[Stored items]
-=-=-=-=-

-- ==== Sys2Proof/Machine/SpecialFn.lean ====
section
/-! DEFINITION. The special functions of R120 and R121 and the DD128 operations of R119: the exact function to 512
fractional bits, and the bound within which the delivered bits are free (DESIGN CHOICE, log 11). -/

namespace Sys2Proof.Machine
open Sys2Proof.Num

/-- Fractional bits of the fixed-point numbers of this file. -/
def fx : Nat := 512
def one : Int := ((2 ^ fx : Nat) : Int)

/-- ln 2 and pi, scaled by 2^512 and cut. -/
def ln2Fx : Int := 9293584264128987901384440660653081117630633404975079641076009770578364573633075645167623918067512986930843040596952636663673675798576024949780480621393957
def piFx : Int := 42121870893450636219446821484559388105255997313489254605594685088103805782276098919793885372247726346443771296916333485327292916625599161542353774203832599

def mulFx (a b : Int) : Int := (a * b) / one

/-- Fixed-point value of a finite number. -/
def toFx (neg : Bool) (man : Nat) (exp : Int) : Int :=
  let sh := exp + fx
  let m : Int := if 0 ≤ sh then ((man <<< sh.toNat : Nat) : Int) else ((man >>> (-sh).toNat : Nat) : Int)
  if neg then -m else m

/-- Sum of `t + t*y/k + ...` for `n` terms from index `k`: the exponential series. -/
def expSeries (y : Int) : Nat → Nat → Int → Int
  | 0, _, _ => 0
  | n + 1, k, t => t + expSeries y n (k + 1) (mulFx t y / (k : Int))

/-- e^y for y in [0, 1). -/
def expFx (y : Int) : Int := expSeries y 110 1 one

/-- 2^y: integer part and the value of the fractional power. -/
def exp2Parts (y : Int) : Int × Int := (y / one, expFx (mulFx (y % one) ln2Fx))

/-- 2^y as a fixed-point number, for y below 200; zero far below the smallest subnormal. -/
def exp2Fx (y : Int) : Int :=
  let (n, f) := exp2Parts y
  if 200 < n then one * (2 ^ 200 : Nat) else if n < -400 then 0
  else if 0 ≤ n then f * ((2 ^ n.toNat : Nat) : Int) else f / ((2 ^ (-n).toNat : Nat) : Int)

/-- Fractional bits of log2 of `m` in [1, 2), one squaring a bit. -/
def log2Bits : Nat → Int → Int → Int → Int
  | 0, _, _, acc => acc
  | n + 1, m, w, acc =>
    let m2 := mulFx m m
    if 2 * one ≤ m2 then log2Bits n (m2 / 2) (w / 2) (acc + w) else log2Bits n m2 (w / 2) acc

/-- log2 of a positive finite number. -/
def log2Fx (man : Nat) (exp : Int) : Int :=
  let l := Nat.log2 man
  let m := (((man <<< fx) >>> l : Nat) : Int)
  ((l : Int) + exp) * one + log2Bits 180 m (one / 2) 0

/-- Alternating series of sine and cosine: next terms from index `k`. -/
def altSeries (y2 : Int) : Nat → Nat → Int → Int
  | 0, _, _ => 0
  | n + 1, k, t => t + altSeries y2 n (k + 2) (-(mulFx t y2) / ((k * (k + 1) : Nat) : Int))

/-- sin(pi f) and cos(pi f) for f in [0, 1/2]. -/
def sinPiFx (f : Int) : Int := let y := mulFx f piFx; altSeries (mulFx y y) 70 2 y
def cosPiFx (f : Int) : Int := let y := mulFx f piFx; altSeries (mulFx y y) 70 1 one

/-- sin(pi x), exact argument reduction modulo 2. -/
def sinPi (x : Int) : Int :=
  let r := x % (2 * one)
  let (neg, r) := if one ≤ r then (true, r - one) else (false, r)
  let r := if one / 2 < r then one - r else r
  let v := sinPiFx r
  if neg then -v else v

def cosPi (x : Int) : Int := sinPi (x + one / 2)

/-- log2 e. -/
def log2eFx : Int := one * one / ln2Fx

/-- e^y for any y that FP32 results can tell apart. -/
def expE (y : Int) : Int := exp2Fx (mulFx y log2eFx)

/-- The functions of R120. -/
inductive SfFn where
  | rcp | rsq | ex2 | lg2 | sinpi | cospi | tanh | sigm
  deriving DecidableEq, Repr

def SfFn.index : SfFn → Nat
  | .rcp => 0 | .rsq => 1 | .ex2 => 2 | .lg2 => 3 | .sinpi => 4 | .cospi => 5 | .tanh => 6 | .sigm => 7

/-- Exponent of the last place of an FP32 result of magnitude `y` (fixed point). -/
def ulpExp (y : Int) : Int :=
  let l : Int := (Nat.log2 y.natAbs : Int) - fx
  (if y = 0 || l < -126 then (-126 : Int) else l) - 23

/-- Largest distance from the exact value that R120 allows, in fixed point. -/
def sfBound (f : SfFn) (x y : Int) : Int :=
  let ulps : Int := match f with
    | .rcp => 1 | .tanh => 3 | .sigm => 3 | _ => 2
  if f = .lg2 && one / 2 ≤ x && x ≤ 2 * one then one / (2 ^ 22 : Nat)
  else ulps * (one / (2 ^ (-(ulpExp y)).toNat : Nat)) * (if 0 < ulpExp y then (2 ^ (ulpExp y).toNat : Nat) else 1)

/-- The exact function at a finite, non-special argument. -/
def sfExact (f : SfFn) (neg : Bool) (man : Nat) (exp : Int) : Int :=
  let x := toFx neg man exp
  match f with
  | .rcp => let v := ((((1 : Nat) <<< (2 * fx)) / (man <<< (exp + fx).toNat) : Nat) : Int); if neg then -v else v
  | .rsq => ((isqrt (((1 : Nat) <<< (3 * fx)) / (man <<< (exp + fx).toNat)) : Nat) : Int)
  | .ex2 => exp2Fx x
  | .lg2 => log2Fx man exp
  | .sinpi => sinPi x
  | .cospi => cosPi x
  | .tanh =>
    if 40 * one < x then one else if x < -40 * one then -one
    else let e := expE (2 * x); (e - one) * one / (e + one)
  | .sigm => if x < -300 * one then 0 else if 300 * one < x then one else one * one / (one + expE (-x))

/-- Is the result fixed exactly by R120: powers of two of RCP, integers of EX2, multiples of one half of SINPI, COSPI? -/
def sfIsExact (f : SfFn) (neg : Bool) (man : Nat) (exp : Int) : Bool :=
  match f with
  | .rcp => man == 2 ^ Nat.log2 man
  | .ex2 => (toFx neg man exp) % one == 0
  | .sinpi | .cospi => (toFx neg man exp) % (one / 2) == 0
  | _ => false

/-- The bits that the unit would deliver; a NaN among them comes out canonical (R63, R121). -/
def sfFree (f : SfFn) (arg : BitVec 32) : Nat :=
  match decodeFloat fp32 (Config.sfuBits f.index arg).toNat with
  | .nan => fp32.canonicalNan
  | _ => (Config.sfuBits f.index arg).toNat

/-- FP32 result of a special function (R120, R121). Special arguments the spec states have the value it states; at the
others, and inside the bound, the delivered bits are free. -/
def sfResult (f : SfFn) (arg : BitVec 32) : Nat :=
  let free := sfFree f arg
  match decodeFloat fp32 arg.toNat with
  | .nan => fp32.canonicalNan
  | .inf n =>
    match f with
    | .ex2 => if n then 0 else free
    | .sinpi | .cospi => fp32.canonicalNan
    | .rsq | .lg2 => if n then fp32.canonicalNan else free
    | _ => free
  | .num n m e =>
    if m = 0 && f = .rcp then infCode fp32 n
    else if m = 0 && f = .rsq then (if n then free else infCode fp32 false)
    else if m = 0 && f = .lg2 then infCode fp32 true
    else if n && (f = .rsq || f = .lg2) then fp32.canonicalNan
    else
      let y := sfExact f n m e
      let nearest := roundFin fp32 0 false 0 ⟨y < 0, y.natAbs, -(fx : Int), false⟩
      if sfIsExact f n m e then
        (if y = 0 then free / 2 ^ 31 % 2 * 2 ^ 31 else nearest)
      else
        match decodeFloat fp32 free with
        | .num fn fm fe =>
          if (toFx fn fm fe - y).natAbs ≤ (sfBound f (toFx n m e) y).natAbs then free else nearest
        | _ => nearest

/-- R121: FP16 and BF16 arguments compute in FP32 and round once under RNE. -/
def sfFormat (f : SfFn) (fmt : BitVec 4) (code : Nat) : Nat :=
  match fmt.toNat with
  | 1 => sfResult f (BitVec.ofNat 32 code)
  | _ =>
    let wide := toFormat 1 rne (elemVal fmt code 0).toX
    toFormat fmt rne (decodeFloat fp32 (sfResult f (BitVec.ofNat 32 wide))).toX

/-- The DD128 operations of R119. -/
inductive DdFn where
  | add | sub | mul | mulf
  deriving DecidableEq, Repr

def DdFn.index : DdFn → Nat
  | .add => 0 | .sub => 1 | .mul => 2 | .mulf => 3

def magAt (x : FVal) (e : Int) : Nat :=
  match x with
  | .num _ m ex => m <<< (ex - e).toNat
  | _ => 0

/-- Weight at which distances between DD128 values are compared: below every product of two DD128 parts. -/
def ddFloor : Int := -4400

/-- Does the candidate lie within the bound of R119 of the exact value? -/
def ddWithin (f : DdFn) (a b x c : FVal) : Bool :=
  match x, c with
  | .num nx mx ex, .num nc mc ec =>
    let dist := (scaled nx mx ex ddFloor - scaled nc mc ec ddFloor).natAbs
    let scale := match f with
      | .add | .sub => magAt a ddFloor + magAt b ddFloor
      | _ => magAt x ddFloor
    let k := match f with
      | .mul => 103
      | _ => 104
    dist * 2 ^ k ≤ scale
  | _, _ => false

/-- Result of a DD128 operation (R119): a normalised DD128 within the bound, free inside it; special values follow R69. -/
def ddResult (f : DdFn) (a b : BitVec 128) : Nat :=
  let va := (pairVal (a.toNat % 2 ^ 64) (a.toNat >>> 64)).toF
  let vb := match f with
    | .mulf => dec64 (b.toNat % 2 ^ 64)
    | _ => (pairVal (b.toNat % 2 ^ 64) (b.toNat >>> 64)).toF
  let x := match f with
    | .add => addX 0 va vb
    | .sub => addX 0 va vb.neg
    | _ => mulX va vb
  let (h, l) := normDD x
  let nearest := h + 2 ^ 64 * l
  let cand := (Config.ddBits f.index a b).toNat
  let ch := cand % 2 ^ 64
  let cl := cand >>> 64
  let cv := pairVal ch cl
  if notFinite64 h then nearest
  else if normDD cv == (ch, cl) && ddWithin f va vb x.toF cv.toF then cand
  else nearest

end Sys2Proof.Machine
end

-=-=-=-=-

In the entries above, find the line holding "else let e := expE" and the line holding "def sfResult (f", then retype exactly those two lines and every line between them, and nothing else.

    else let e := expE (2 * x); (e - one) * one / (e + one)
  | .sigm => if x < -300 * one then 0 else if 300 * one < x then one else one * one / (one + expE (-x))

/-- Is the result fixed exactly by R120: powers of two of RCP, integers of EX2, multiples of one half of SINPI, COSPI? -/
def sfIsExact (f : SfFn) (neg : Bool) (man : Nat) (exp : Int) : Bool :=
  match f with
  | .rcp => man == 2 ^ Nat.log2 man
  | .ex2 => (toFx neg man exp) % one == 0
  | .sinpi | .cospi => (toFx neg man exp) % (one / 2) == 0
  | _ => false

/-- The bits that the unit would deliver; a NaN among them comes out canonical (R63, R121). -/
def sfFree (f : SfFn) (arg : BitVec 32) : Nat :=
  match decodeFloat fp32 (Config.sfuBits f.index arg).toNat with
  | .nan => fp32.canonicalNan
  | _ => (Config.sfuBits f.index arg).toNat

/-- FP32 result of a special function (R120, R121). Special arguments the spec states have the value it states; at the
others, and inside the bound, the delivered bits are free. -/
def sfResult (f : SfFn) (arg : BitVec 32) : Nat :=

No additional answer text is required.